------ Records shown ------

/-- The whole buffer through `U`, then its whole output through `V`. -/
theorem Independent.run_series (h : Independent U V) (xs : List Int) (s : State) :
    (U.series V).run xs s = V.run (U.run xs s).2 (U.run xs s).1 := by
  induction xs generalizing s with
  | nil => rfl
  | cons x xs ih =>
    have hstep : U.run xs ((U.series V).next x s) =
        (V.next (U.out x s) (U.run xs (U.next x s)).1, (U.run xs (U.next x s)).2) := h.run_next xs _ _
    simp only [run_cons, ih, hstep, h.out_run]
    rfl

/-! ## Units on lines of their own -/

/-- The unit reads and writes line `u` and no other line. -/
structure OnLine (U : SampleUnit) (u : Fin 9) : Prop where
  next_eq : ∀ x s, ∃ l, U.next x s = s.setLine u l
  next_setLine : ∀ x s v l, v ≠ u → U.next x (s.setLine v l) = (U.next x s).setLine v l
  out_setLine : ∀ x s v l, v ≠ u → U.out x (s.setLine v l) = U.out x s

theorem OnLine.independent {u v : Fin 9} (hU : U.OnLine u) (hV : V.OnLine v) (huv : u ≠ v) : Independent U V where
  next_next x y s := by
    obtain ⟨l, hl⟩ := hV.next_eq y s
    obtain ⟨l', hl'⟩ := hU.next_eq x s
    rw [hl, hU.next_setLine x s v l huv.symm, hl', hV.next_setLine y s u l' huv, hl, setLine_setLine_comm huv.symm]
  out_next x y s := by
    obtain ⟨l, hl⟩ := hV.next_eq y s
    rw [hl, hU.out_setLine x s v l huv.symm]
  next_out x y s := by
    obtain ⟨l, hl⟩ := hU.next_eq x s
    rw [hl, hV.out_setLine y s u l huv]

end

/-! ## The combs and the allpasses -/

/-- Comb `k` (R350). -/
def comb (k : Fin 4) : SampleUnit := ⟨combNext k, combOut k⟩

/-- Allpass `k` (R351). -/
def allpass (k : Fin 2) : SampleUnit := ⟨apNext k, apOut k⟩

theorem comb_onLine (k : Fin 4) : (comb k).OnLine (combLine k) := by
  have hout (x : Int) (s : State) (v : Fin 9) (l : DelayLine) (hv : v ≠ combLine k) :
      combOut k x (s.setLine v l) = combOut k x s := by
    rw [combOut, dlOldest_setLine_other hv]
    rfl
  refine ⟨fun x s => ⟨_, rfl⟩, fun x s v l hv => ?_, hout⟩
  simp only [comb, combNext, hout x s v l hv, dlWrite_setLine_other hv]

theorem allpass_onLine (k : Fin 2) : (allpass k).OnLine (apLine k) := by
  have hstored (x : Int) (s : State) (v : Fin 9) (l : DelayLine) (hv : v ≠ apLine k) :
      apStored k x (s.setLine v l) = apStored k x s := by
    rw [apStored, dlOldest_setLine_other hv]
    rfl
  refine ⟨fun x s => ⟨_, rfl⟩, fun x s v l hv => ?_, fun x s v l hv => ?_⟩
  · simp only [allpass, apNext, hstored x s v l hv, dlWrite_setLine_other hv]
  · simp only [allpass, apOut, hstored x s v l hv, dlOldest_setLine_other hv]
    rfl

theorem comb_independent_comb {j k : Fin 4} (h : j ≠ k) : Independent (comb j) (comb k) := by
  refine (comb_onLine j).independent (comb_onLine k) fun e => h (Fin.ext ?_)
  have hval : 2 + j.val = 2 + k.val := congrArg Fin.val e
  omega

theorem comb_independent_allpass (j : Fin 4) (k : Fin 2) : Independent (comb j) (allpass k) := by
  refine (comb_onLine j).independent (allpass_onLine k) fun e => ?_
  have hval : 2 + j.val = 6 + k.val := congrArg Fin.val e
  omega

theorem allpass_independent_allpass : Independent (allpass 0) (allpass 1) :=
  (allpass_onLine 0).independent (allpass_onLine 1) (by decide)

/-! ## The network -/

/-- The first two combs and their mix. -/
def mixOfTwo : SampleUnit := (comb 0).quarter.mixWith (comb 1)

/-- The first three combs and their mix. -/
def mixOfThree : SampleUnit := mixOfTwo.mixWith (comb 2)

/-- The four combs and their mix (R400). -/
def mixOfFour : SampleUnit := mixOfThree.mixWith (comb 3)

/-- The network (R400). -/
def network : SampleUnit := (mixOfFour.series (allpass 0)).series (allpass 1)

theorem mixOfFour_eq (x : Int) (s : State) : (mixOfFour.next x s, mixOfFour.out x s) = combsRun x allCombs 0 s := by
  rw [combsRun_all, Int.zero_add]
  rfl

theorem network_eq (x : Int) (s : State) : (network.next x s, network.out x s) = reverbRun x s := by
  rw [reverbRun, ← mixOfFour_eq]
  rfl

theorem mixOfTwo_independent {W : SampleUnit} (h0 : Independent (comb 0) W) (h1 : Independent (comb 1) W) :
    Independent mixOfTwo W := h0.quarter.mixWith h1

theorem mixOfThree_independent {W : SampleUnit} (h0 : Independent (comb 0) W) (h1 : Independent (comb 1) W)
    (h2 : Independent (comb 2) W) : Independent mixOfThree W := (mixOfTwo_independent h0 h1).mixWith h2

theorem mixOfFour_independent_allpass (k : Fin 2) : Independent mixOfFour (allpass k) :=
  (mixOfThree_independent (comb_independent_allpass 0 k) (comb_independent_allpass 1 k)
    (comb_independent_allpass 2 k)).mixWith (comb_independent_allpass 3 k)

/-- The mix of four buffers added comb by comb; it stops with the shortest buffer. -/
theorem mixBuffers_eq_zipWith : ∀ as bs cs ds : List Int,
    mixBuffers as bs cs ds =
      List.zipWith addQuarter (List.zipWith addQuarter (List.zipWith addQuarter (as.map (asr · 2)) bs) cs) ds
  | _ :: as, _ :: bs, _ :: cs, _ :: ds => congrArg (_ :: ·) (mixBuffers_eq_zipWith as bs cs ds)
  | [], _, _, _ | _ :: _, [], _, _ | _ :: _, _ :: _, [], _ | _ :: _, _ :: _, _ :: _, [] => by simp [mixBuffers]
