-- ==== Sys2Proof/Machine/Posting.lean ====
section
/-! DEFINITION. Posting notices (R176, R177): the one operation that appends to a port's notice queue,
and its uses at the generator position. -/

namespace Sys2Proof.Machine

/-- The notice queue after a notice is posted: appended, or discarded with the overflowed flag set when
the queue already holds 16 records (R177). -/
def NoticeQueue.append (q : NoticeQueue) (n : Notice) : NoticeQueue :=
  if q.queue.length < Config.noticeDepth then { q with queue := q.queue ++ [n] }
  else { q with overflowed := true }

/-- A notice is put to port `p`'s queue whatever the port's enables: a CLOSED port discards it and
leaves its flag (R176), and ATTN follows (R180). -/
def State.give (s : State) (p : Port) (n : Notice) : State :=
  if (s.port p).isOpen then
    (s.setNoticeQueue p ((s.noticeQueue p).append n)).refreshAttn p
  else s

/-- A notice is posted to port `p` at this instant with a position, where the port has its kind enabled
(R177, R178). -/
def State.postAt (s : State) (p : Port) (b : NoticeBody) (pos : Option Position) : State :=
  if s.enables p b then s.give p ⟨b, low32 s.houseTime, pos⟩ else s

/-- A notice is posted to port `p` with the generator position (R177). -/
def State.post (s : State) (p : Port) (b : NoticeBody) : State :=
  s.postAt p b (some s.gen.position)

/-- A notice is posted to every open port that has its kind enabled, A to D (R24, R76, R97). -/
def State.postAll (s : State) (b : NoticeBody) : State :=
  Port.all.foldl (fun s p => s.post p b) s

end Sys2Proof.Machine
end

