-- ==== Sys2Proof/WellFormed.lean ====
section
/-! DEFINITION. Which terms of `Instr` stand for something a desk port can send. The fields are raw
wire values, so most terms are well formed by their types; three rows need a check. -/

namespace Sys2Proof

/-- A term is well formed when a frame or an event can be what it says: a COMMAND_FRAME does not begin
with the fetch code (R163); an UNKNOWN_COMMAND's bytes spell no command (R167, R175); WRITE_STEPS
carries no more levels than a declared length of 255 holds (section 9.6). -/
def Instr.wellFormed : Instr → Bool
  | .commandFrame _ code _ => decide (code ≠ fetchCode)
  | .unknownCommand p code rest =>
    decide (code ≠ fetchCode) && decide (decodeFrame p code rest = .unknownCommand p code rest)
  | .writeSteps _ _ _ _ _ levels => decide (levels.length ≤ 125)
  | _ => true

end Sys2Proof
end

------

All lines in the listing above between the line with "the queue already holds 16 records (R177). -/" and the line with "R76, R97). -/", inclusive, should be set down exactly, and no line outside that range.

**Exercise solution**
the queue already holds 16 records (R177). -/
def NoticeQueue.append (q : NoticeQueue) (n : Notice) : NoticeQueue :=
  if q.queue.length < Config.noticeDepth then { q with queue := q.queue ++ [n] }
  else { q with overflowed := true }

/-- A notice is put to port `p`'s queue whatever the port's enables: a CLOSED port discards it and
leaves its flag (R176), and ATTN follows (R180). -/
def State.give (s : State) (p : Port) (n : Notice) : State :=
  if (s.port p).isOpen then
    (s.setNoticeQueue p ((s.noticeQueue p).append n)).refreshAttn p
  else s

/-- A notice is posted to port `p` at this instant with a position, where the port has its kind enabled
(R177, R178). -/
def State.postAt (s : State) (p : Port) (b : NoticeBody) (pos : Option Position) : State :=
  if s.enables p b then s.give p ⟨b, low32 s.houseTime, pos⟩ else s

/-- A notice is posted to port `p` with the generator position (R177). -/
def State.post (s : State) (p : Port) (b : NoticeBody) : State :=
  s.postAt p b (some s.gen.position)

/-- A notice is posted to every open port that has its kind enabled, A to D (R24, R76, R97). -/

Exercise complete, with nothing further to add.